Final Thoughts: Java Puzzler: Splitting Hairs

This is the final in a series of posts about a puzzler [ post containing the question ] [ post containing the answer ]. In those two posts I highlighted some surprising behavior in String.split().

Why the surprising behavior?

Well, and here's why my job is damn cool: after discovering this issue, I dropped a note to Josh Bloch, who quickly replied: (edited summary)

Yes, this is a pain. FWIW, it was done for a very good reason: compatibility with Perl. The guy who did it is Mike "madbot" McCloskey, who now works with us at Google. Mike made sure that Java's regular expressions passed virtually every one of the 30K Perl regular expression tests (and ran faster).

I have no real issues with the way Madbot implemented regular expressions in Java, nor with the goal of Perl compatibility. Perl's regular expression language was very popular, and derivatives of it were implemented not only in Java, but , JavaScript, PCRE, Python, Ruby, Microsoft's .NET Framework, and the W3C's XML Schema.[ref]

But I do have issue with String getting saddled with a method that quietly explodes the API's complexity.
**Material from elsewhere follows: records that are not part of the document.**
-- ==== Sys2Proof/Laws/Rows.lean ====
section
/-! SUPPORT. A row's meaning is exec's meaning of the instruction that the row reads from the word. -/

namespace Sys2Proof.Machine

theorem execRow_eq (r : Row) (w : W32) (s : State) : execRow r w s = exec (build r w) s := by
  cases r <;> rfl

/-- A firing of a word that decodes is exec of what it decodes to. -/
theorem fireAt_decoded (s : State) (core slot idx : Nat) (w : W32) (i : Instr)
    (hw : ({ s with here := (core, slot, idx) } : State).wordAt core slot idx = some w) (hi : decodeWord w = .ok i) :
    s.fireAt core slot idx = exec i { s with here := (core, slot, idx) } := by
  unfold State.fireAt
  simp only [hw]
  unfold decodeWord at hi
  cases hr : rowOf w with
  | error e => rw [hr] at hi; cases hi
  | ok r => rw [hr] at hi; rw [← Except.ok.inj hi]; exact execRow_eq r w _

end Sys2Proof.Machine
end

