/-! ## The words whose effect is a case of its own -/

section
variable {load : Bool} (s : State)
theorem leaves_write (pr : BitVec 2) (reg : BitVec 6) : Answers (Leaves load s.here.1 s.here.2.1 s) (execWrite pr reg s) :=
  leaves_landing fun _ => by simp
theorem leaves_call (pr : BitVec 2) (reg : BitVec 6) (off : BitVec 17) :
    Answers (Leaves load s.here.1 s.here.2.1 s) (execCall pr reg off s) :=
  leaves_plain fun _ => makes_followed (.exitWith _) (.complete ..)
theorem leaves_callc (pr : BitVec 2) (reg : BitVec 6) : Answers (Leaves load s.here.1 s.here.2.1 s) (execCallc pr reg s) :=
  leaves_landing fun _ => makes_ite.2 ⟨fun _ => .nullLanding _, fun _ => makes_followed (.exitWith _) (.complete ..)⟩
theorem leaves_handoff (pr : BitVec 2) : Answers (Leaves load s.here.1 s.here.2.1 s) (execHandoff pr s) :=
  leaves_plain fun _ => by
    split
    · trivial
    · trivial
    · trivial
    · exact makes_followed (.exitWith _) (.ask (.refl _) _)
theorem leaves_sendw (pr : BitVec 2) (reg : BitVec 6) : Answers (Leaves load s.here.1 s.here.2.1 s) (execSendw pr reg s) :=
  leaves_landing fun c => makes_bind.2 fun q _ =>
    makes_followed (.complete ..) (.ask (.act (c := { c with s := c.complete c.s reg.toNat (.landing c.idx 0 true) }) (.sendw q.1 q.2)) _)
theorem leaves_ctrBind (pr : BitVec 2) : Answers (Leaves load s.here.1 s.here.2.1 s) (execCtrBind pr s) :=
  leaves_plain fun _ => makes_bind.2 fun _ _ => makes_bind.2 fun _ _ => makes_bind.2 fun _ _ => .ask2 (.ask (.act _) _) _
theorem leaves_sleep (pr : BitVec 2) : Answers (Leaves load s.here.1 s.here.2.1 s) (execSleep pr s) :=
  leaves_plain fun c => by split <;> simp
theorem leaves_vgather (pr : BitVec 2) (lsid : BitVec 5) (imm : BitVec 9) (t0 : BitVec 9) :
    Answers (Leaves true s.here.1 s.here.2.1 s) (execVgather pr lsid imm t0 s) :=
  leaves_plain fun c => by
    simp only [makes_ite]
    split <;> simp
theorem leaves_vscatter (pr : BitVec 2) (lsid : BitVec 5) (imm : BitVec 18) :
    Answers (Leaves load s.here.1 s.here.2.1 s) (execVscatter pr lsid imm s) :=
  leaves_store fun c => by
    simp only [makes_ite]
    split <;> simp
theorem leaves_qld (pr : BitVec 2) (reg : BitVec 6) (width : BitVec 5) (off : BitVec 12) :
    Answers (Leaves load s.here.1 s.here.2.1 s) (execQld pr reg width off s) :=
  leaves_landing fun c => by
    dsimp only
    split <;> simp
theorem leaves_qst (pr : BitVec 2) (width : BitVec 5) (imm : BitVec 18) : Answers (Leaves load s.here.1 s.here.2.1 s) (execQst pr width imm s) :=
  leaves_plain fun c => by
    simp only [makes_ite]
    (repeat' split) <;> simp
theorem leaves_osmStep (pr : BitVec 2) (t1 t0 : BitVec 9) : Answers (Leaves load s.here.1 s.here.2.1 s) (execOsmStep pr t1 t0 s) :=
  leaves_plain fun c => by
    simp only [makes_ite]
    split <;> simp
theorem leaves_osmNorm (pr : BitVec 2) (t1 t0 : BitVec 9) : Answers (Leaves load s.here.1 s.here.2.1 s) (execOsmNorm pr t1 t0 s) :=
  leaves_plain fun c => by
    simp only [makes_ite]
    split <;> simp
theorem leaves_ctrNew (pr : BitVec 2) (t1 t0 : BitVec 9) : Answers (Leaves load s.here.1 s.here.2.1 s) (execCtrNew pr t1 t0 s) :=
  leaves_plain fun c => by simp
theorem leaves_ctrStat (pr : BitVec 2) (t1 t0 : BitVec 9) : Answers (Leaves load s.here.1 s.here.2.1 s) (execCtrStat pr t1 t0 s) :=
  leaves_later fun c => by simp [Quiet.refl]
theorem leaves_invoke (pr : BitVec 2) (t1 t0 : BitVec 9) : Answers (Leaves load s.here.1 s.here.2.1 s) (execInvoke pr t1 t0 s) :=
  leaves_plain fun c => by
    simp only [makes_bind]
    intros
    split <;> simp
theorem leaves_invokec (pr : BitVec 2) (t1 t0 : BitVec 9) : Answers (Leaves load s.here.1 s.here.2.1 s) (execInvokec pr t1 t0 s) :=
  leaves_later fun c => by
    simp only [makes_bind, makes_ite]
    intros
    split <;> simp
theorem leaves_send (pr : BitVec 2) (t1 t0 : BitVec 9) : Answers (Leaves load s.here.1 s.here.2.1 s) (execSend pr t1 t0 s) :=
  leaves_later fun c => by simp
theorem leaves_qnew (pr : BitVec 2) (t1 t0 : BitVec 9) : Answers (Leaves load s.here.1 s.here.2.1 s) (execQnew pr t1 t0 s) :=
  leaves_plain fun c => by simp
theorem leaves_spawn (pr : BitVec 2) : Answers (Leaves load s.here.1 s.here.2.1 s) (execSpawn pr s) :=
  leaves_plain fun c => by
    simp only [makes_bind, makes_guard]
    intros
    split <;> simp
theorem leaves_launch (pr : BitVec 2) (t1 t0 : BitVec 9) : Answers (Leaves load s.here.1 s.here.2.1 s) (execLaunch pr t1 t0 s) :=
  leaves_later fun c => by simp
theorem leaves_engineCancel (pr : BitVec 2) : Answers (Leaves load s.here.1 s.here.2.1 s) (execEngineCancel pr s) :=
  leaves_plain fun c => by
    simp only [makes_bind]
    intros
    split <;> simp
end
So why does Perl work this way? I don't know, dude. This isn't a Perl Puzzler.

However, I tried to recreate the original puzzler in Perl as a way to validate the original puzzler's behavior. Unfortunately, I failed using perl v5.8.8 on my OSX machine. This script:

@first = split(/:/, "");
@second = split(/:/, ":");

print scalar @first . " [@first]\n";
print scalar @second . " [@second]\n";

Yielded

0 []
0 []

I'm not claiming there's either a bug or implementation change in either the Java or Perl implementations, but I sure am curious.

Possible Solutions

1. Hacking String.split

I don't attest to this, but it seems that you can ensure consistent behavior by appending a copy of the delimiter. So, if you plan to split a string by its colons you can do:

String[] result = (string + ":").split(":")

I'm sure you can find all sorts of issues with this example. Go for it. Point them out in the comments.

Besides, that's not much of a solution.

2. Get a String tokenizer

A second solution is to use StringTokenizer, which I completely forgot about Wim Jongman made a comment in the solution post.

Of course, even it has its own specific behavior.

public class Main {
  public static void main(String[] args) {
    tokenize("");
    tokenize(":");
    tokenize("a:");
    tokenize(":a");
    tokenize("a:a");
    tokenize("::");
  }

  static void tokenize(String s) {
    StringTokenizer t = new StringTokenizer(s, ":");
    List l = new ArrayList();
    while (t.hasMoreTokens()) {
      l.add(t.nextToken());
    }
    System.out.printf("Tokenization of %s is %s\n", s, l);
  }
}

yields

Tokenization of  is []
Tokenization of : is []
Tokenization of a: is [a]
Tokenization of :a is [a]
Tokenization of a:a is [a, a]
Tokenization of :: is []

3. Get your serving of Guava.

Here's a nice one: Project Guava. Project Guava is a soon-to-be open sourced library some of Google's core Java code. I've worked with these libraries for five years and I attest that they're wonderful to use. The only problem: it's not out yet. Kevin Bourrillion tells me. though, that an initial release will be available before Thanksgiving.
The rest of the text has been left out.